#### ABOUT THIS EXERCISE:
Between the line containing "RUN_LIST (R118) -/" and the line containing "theorem State.find_beginRun (s" lies a run of lines; give that run again exactly, with both of those lines, and nothing else from the entries below.
[AVAILABLE DATA — start]
/-- Settles O50: each command's row is one conditional on its checks. -/
theorem repairCommands : Obligations.RepairCommands := by
  unfold Obligations.RepairCommands
  refine ⟨?_, ?_, ?_⟩
  · intro s u t b h id r spare status
    have run := exec_tileRetire h
    refine ⟨fun fails => ?_, fun passed => ?_⟩
    · rw [run, State.tileRetire_eq, if_pos (show u.retireStatus id ≠ 0 from fails)]
      rfl
    have passed : u.retireStatus id = 0 := passed
    by_cases bound : (u.tile id).state = .bound
    · have free : (u.tile spare).state = .spare := State.retireStatus_zero passed bound
      have ne : id ≠ spare := fun same => by rw [← same, bound] at free; cases free
      rw [State.tileRetire_bound passed bound] at run
      obtain ⟨leaping, -, -⟩ := State.region_beginLeap (u.tileRetired id) id true
      obtain ⟨state, cause, -, -, role, -⟩ := State.beginLeap_tiles (u.tileRetired id) ne true
      rw [State.tile_tileRetired] at state cause role
      refine ⟨_, run, ?_⟩
      simp only [State.adminWaits_tile, State.adminWaits_region, State.adminWaits_run]
      exact ⟨state, cause, fun unbound => absurd bound unbound, fun _ _ => ⟨rfl, leaping, role⟩⟩
    · rw [State.tileRetire_unbound passed bound] at run
      have recorded (k : Nat) : (((u.tileRetired id).faultRecord 0x0108 3 r 7 (leBytes 1 id)).adminDone b 0 0).tile k =
          (u.tileRetired id).tile k := State.tile_of_tiles (by simp) k
      refine ⟨_, run, ?_⟩
      simp only [State.tile_stallClock]
      rw [recorded, State.tile_tileRetired]
      refine ⟨rfl, rfl, fun _ => ⟨?_, fun k ne => ?_⟩, fun bound' => absurd bound' bound⟩
      · rw [State.adminDone_due]
        exact congrArg (fun q : Qg => q.due ++ [complOf b 0 0])
          (by simp [State.tileRetired] : Part.qg.same u ((u.tileRetired id).faultRecord 0x0108 3 r 7 (leBytes 1 id)))
      · rw [recorded]
        exact State.tile_modTile_other u ne _
  · intro s u t b h r
    have run := exec_regionOffline h
    unfold State.offline at run
    refine ⟨fun refused => ?_, fun granted may => ?_⟩
    · rw [run, if_pos refused]
    · obtain ⟨folding, -, cause⟩ := State.beginFold_folding u r 1 0
      rw [if_neg (by simp [r, granted]), State.fold_of_mayFold may, if_pos folding] at run
      refine ⟨_, run, ?_⟩
      simp only [State.adminWaits_region, State.adminWaits_run]
      exact ⟨folding, cause, rfl⟩
  · intro s u t b x h r
    have run : exec (.regionOnline t x) s = .next (u.online b r x).stallClock.intPoll := exec_regionOnline h x
    unfold State.online at run
    refine ⟨fun refused => ?_, fun out still => ?_⟩
    · rw [run, if_pos (by simpa [r] using refused)]
    · rw [if_neg (by simp [r, out, still])] at run
      refine ⟨_, ((u.applyTest r x).onlineResult r x).1, run, ?_⟩
      obtain ⟨vc, test, back⟩ := u.region_retested r x
      obtain ⟨fails, passes⟩ := (u.applyTest r x).onlineResult_cases r x
      have active : (u.applyTest r x).sil.active = u.sil.active :=
        congrArg Sil.active (by simp : Part.sil.same u (u.applyTest r x))
      rw [active] at passes
      have recorded (b' : Bytes) (st res : Nat) :
          (((u.retested r x).faultRecord 0x0107 3 r 0 b').adminDone b st res).stallClock.region r = (u.retested r x).region r :=
        State.region_of_regions (by simp) r
      simp only [recorded]
      refine ⟨vc, test, back, ?_, fun bad => fails ?_, fun switch pool gen => passes ?_⟩
      · rw [State.adminDone_due]
        exact congrArg (fun q : Qg => q.due ++ [_])
          ((by simp : Part.qg.same (u.retested r x) ((u.retested r x).faultRecord 0x0107 3 r 0 _)).trans (u.retested_qg r x))
      · rcases bad with bad | bad | bad <;> simp [TestResult.ok, bad]
      · exact (TestResult.ok_iff x).mpr ⟨switch, pool, gen⟩

end Sys2Proof.Machine

/-! ## Command lists (R118, R136 to R141) -/

namespace Sys2Proof.Machine

theorem Tab.put_put {α : Type} (t : Tab α) (k : Nat) (v w : α) : Tab.put (Tab.put t k v) k w = Tab.put t k w := by
  induction t with
  | nil => simp [Tab.put]
  | cons p t ih =>
    obtain ⟨i, x⟩ := p
    by_cases above : k < i
    · simp [Tab.put, above]
    by_cases same : i = k
    · simp [Tab.put, same]
    · simp [Tab.put, above, same, ih]

/-! ### The front command acts (R141) -/

section
variable {s : State} {e : Nat} {r : Run} (here : Tab.find s.runs e = some r)
include here

theorem State.runs_modRun (f : Run → Run) : (s.modRun e f).runs = Tab.put s.runs e (f r) :=
  congrArg State.runs (modRun_of_find here f)

/-- What a command that acts leaves of its entry's run and of the others. -/
theorem State.runs_acted (f : Run → Run) :
    ((s.modRun e f).advance e).runs = Tab.put s.runs e { f r with cmds := (f r).cmds.drop 1, pos := (f r).pos + 1 } := by
  have changed : Tab.find (s.modRun e f).runs e = some (f r) := by rw [State.runs_modRun here]; exact Tab.find_put_same ..
  unfold State.advance
  rw [State.runs_modRun changed, State.runs_modRun here, Tab.put_put]

theorem State.find_acted (f : Run → Run) :
    Tab.find ((s.modRun e f).advance e).runs e = some { f r with cmds := (f r).cmds.drop 1, pos := (f r).pos + 1 } := by
  rw [State.runs_acted here, Tab.find_put_same]

end

theorem State.acted_only (s : State) (e : Nat) (f : Run → Run) : s.changesOnly [.runs] ((s.modRun e f).advance e) :=
  only_trans (modRun_only s e f) (modRun_only _ e _)

theorem State.takesCommand_run {s u : State} {t e op : Nat} {r : Run} {c : ListCmd} (h : s.takesCommand t e op r c u) :
    Tab.find u.runs e = some r := by
  obtain ⟨v, r₀, cs, n, -, -, -, -, -, -, -, rfl⟩ := h
  exact Tab.find_put_same ..

theorem exec_listWrite_of_takes {s u : State} {t e : Nat} {r : Run} {c : ListCmd} {x : Nat × Instr}
    (row : x ∈ [(1, Instr.desc t e), (2, .loadScb t e), (3, .writeReg t e)]) (h : s.takesCommand t e x.1 r c u) :
    exec x.2 s = .next ((u.modRun e fun r => { r with ctx := r.ctx.apply r.pos c }).advance e).intPoll := by
  simp only [List.mem_cons, List.not_mem_nil, or_false] at row
  rcases row with rfl | rfl | rfl <;>
    exact listRow_of_takes h fun _ c s => (s.modRun e fun r => { r with ctx := r.ctx.apply r.pos c }).advance e

/-! ### RUN_LIST (R118) -/

/-- R118: a mark of a run that `shiftUpdate` may set. -/
theorem State.find_shiftUpdate {s : State} {e : Nat} {r : Run} (here : Tab.find s.runs e = some r) :
    ∃ b, Tab.find s.shiftUpdate.runs e = some { r with shifted := b } := by
  unfold State.shiftUpdate
  simp only [Tab.find_mapVals, here, Option.map_some]
  split
  · exact ⟨true, rfl⟩
  · exact ⟨r.shifted, rfl⟩

/-- R118: the run of an entry that starts. -/
def State.startedRun (s : State) (r : Run) (cs : List ListCmd) : Run :=
  let ps := (walkList cs).starts.map Started.snap
  let roles := ((ps.map Snap.stage).filter fun c => decide (c ≤ 9)).eraseDups
  { r with cmds := cs, planned := ps.map startPlan, snaps := ps, banks := (s.bindBanks r.stamp roles).2 }

theorem State.find_beginRun (s : State) (q e : Nat) (b : Bytes) (r : Run) (cs : List ListCmd) :
    ∃ shifted, Tab.find (s.beginRun q e b r cs).runs e = some { s.startedRun r cs with shifted := shifted } := by
  unfold State.beginRun
  exact State.find_shiftUpdate (Tab.find_put_same ..)

/-- The start of an entry's run changes of the queues its taken entry alone. -/
theorem State.qg_beginRun (s : State) (q e : Nat) (b : Bytes) (r : Run) (cs : List ListCmd) :
    ∃ f, (s.beginRun q e b r cs).qg = (s.modTaken q e f).qg := by
  let ps := (walkList cs).starts.map Started.snap
  let roles := ((ps.map Snap.stage).filter fun c => decide (c ≤ 9)).eraseDups
  let led := s.ledgerOf r b ps
  let f : Taken → Taken := fun t => { t with ran := true, ledger := some led, names := handlesOf ps, dicts := r.dicts.map Prod.snd }
  refine ⟨f, ?_⟩
  have banks : (s.bindBanks r.stamp roles).1.qg = s.qg := (by simp : Part.qg.same s (s.bindBanks r.stamp roles).1)
  have taken (t : State) (same : t.qg = s.qg) : (t.modTaken q e f).qg = (s.modTaken q e f).qg := by
    unfold State.modTaken State.modQueue State.modQg
    simp only [same]
  have counted (t : State) : t.shiftUpdate.qg = t.qg := (by simp : Part.qg.same t t.shiftUpdate)
  unfold State.beginRun
  exact (counted _).trans (taken _ banks)

theorem State.modQueue_serial (s : State) (q : Nat) (f : Queue → Queue) : (s.modQueue q f).qg.nextSerial = s.qg.nextSerial := by
  unfold State.modQueue
  split <;> rfl

theorem State.takeFront_serial (s : State) (q : Nat) (b : Bytes) (f : Bool) (c : Option Compl) :
    (s.takeFront q b f c).qg.nextSerial = s.qg.nextSerial + 1 := by
  have served (t : State) : (t.serveRound q).qg.nextSerial = t.qg.nextSerial := by
    unfold State.serveRound
    dsimp only
    split <;> exact State.modQueue_serial ..
  unfold State.takeFront
  dsimp only
  rw [State.modQueue_serial, served]
  rfl

theorem State.modTaken_queue (s : State) (q e : Nat) (f : Taken → Taken) :
    ((s.modTaken q e f).queue q).cache = (s.queue q).cache ∧ ((s.modTaken q e f).queue q).sqHead = (s.queue q).sqHead := by
  unfold State.modTaken
  rw [State.queue_modQueue_same]
  exact ⟨rfl, rfl⟩

theorem exec_runList_of_takes {s u : State} {t : Nat} {q : BitVec 12} {b : Bytes} (h : s.takesEntry t q.toNat 0x80 b u)
    (list : Bytes) (mem : HostMem) :
    exec (.runList t q list mem) s = .next (u.runList q.toNat list mem b).intPoll :=
  workRow_of_takes h fun b s => s.runList q.toNat list mem b

theorem State.runList_refused {s : State} {q st : Nat} {list b : Bytes} {mem : HostMem}
    (fails : s.checkList s.qg.nextSerial mem (s.newRun q b mem) (padTo (entLen b) list) = .error st) :
    s.runList q list mem b = s.takeFront q b false (some (complOf b st 0)) := by
  unfold State.runList
  dsimp only
  rw [fails]

theorem State.runList_begins {s : State} {q : Nat} {list b : Bytes} {mem : HostMem} {cs : List ListCmd}
    (passes : s.checkList s.qg.nextSerial mem (s.newRun q b mem) (padTo (entLen b) list) = .ok cs) :
    s.runList q list mem b = (s.takeFront q b false none).beginRun q s.qg.nextSerial b (s.newRun q b mem) cs := by
  unfold State.runList
  dsimp only
  rw [passes]

/-! ### START, WAIT and END (R140, R141) -/

theorem jobsNextJob_only (s : State) (x : Tab Job) (n : Nat) :
    s.changesOnly [.runs, .jobs, .nextJob] { s with jobs := x, nextJob := n } := by
  intro π apart
  cases π <;> simp_all [Part.same]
[AVAILABLE DATA — finish]
#### TASK RESULT:
/-! ### RUN_LIST (R118) -/

/-- R118: a mark of a run that `shiftUpdate` may set. -/
theorem State.find_shiftUpdate {s : State} {e : Nat} {r : Run} (here : Tab.find s.runs e = some r) :
    ∃ b, Tab.find s.shiftUpdate.runs e = some { r with shifted := b } := by
  unfold State.shiftUpdate
  simp only [Tab.find_mapVals, here, Option.map_some]
  split
  · exact ⟨true, rfl⟩
  · exact ⟨r.shifted, rfl⟩

/-- R118: the run of an entry that starts. -/
def State.startedRun (s : State) (r : Run) (cs : List ListCmd) : Run :=
  let ps := (walkList cs).starts.map Started.snap
  let roles := ((ps.map Snap.stage).filter fun c => decide (c ≤ 9)).eraseDups
  { r with cmds := cs, planned := ps.map startPlan, snaps := ps, banks := (s.bindBanks r.stamp roles).2 }

theorem State.find_beginRun (s : State) (q e : Nat) (b : Bytes) (r : Run) (cs : List ListCmd) :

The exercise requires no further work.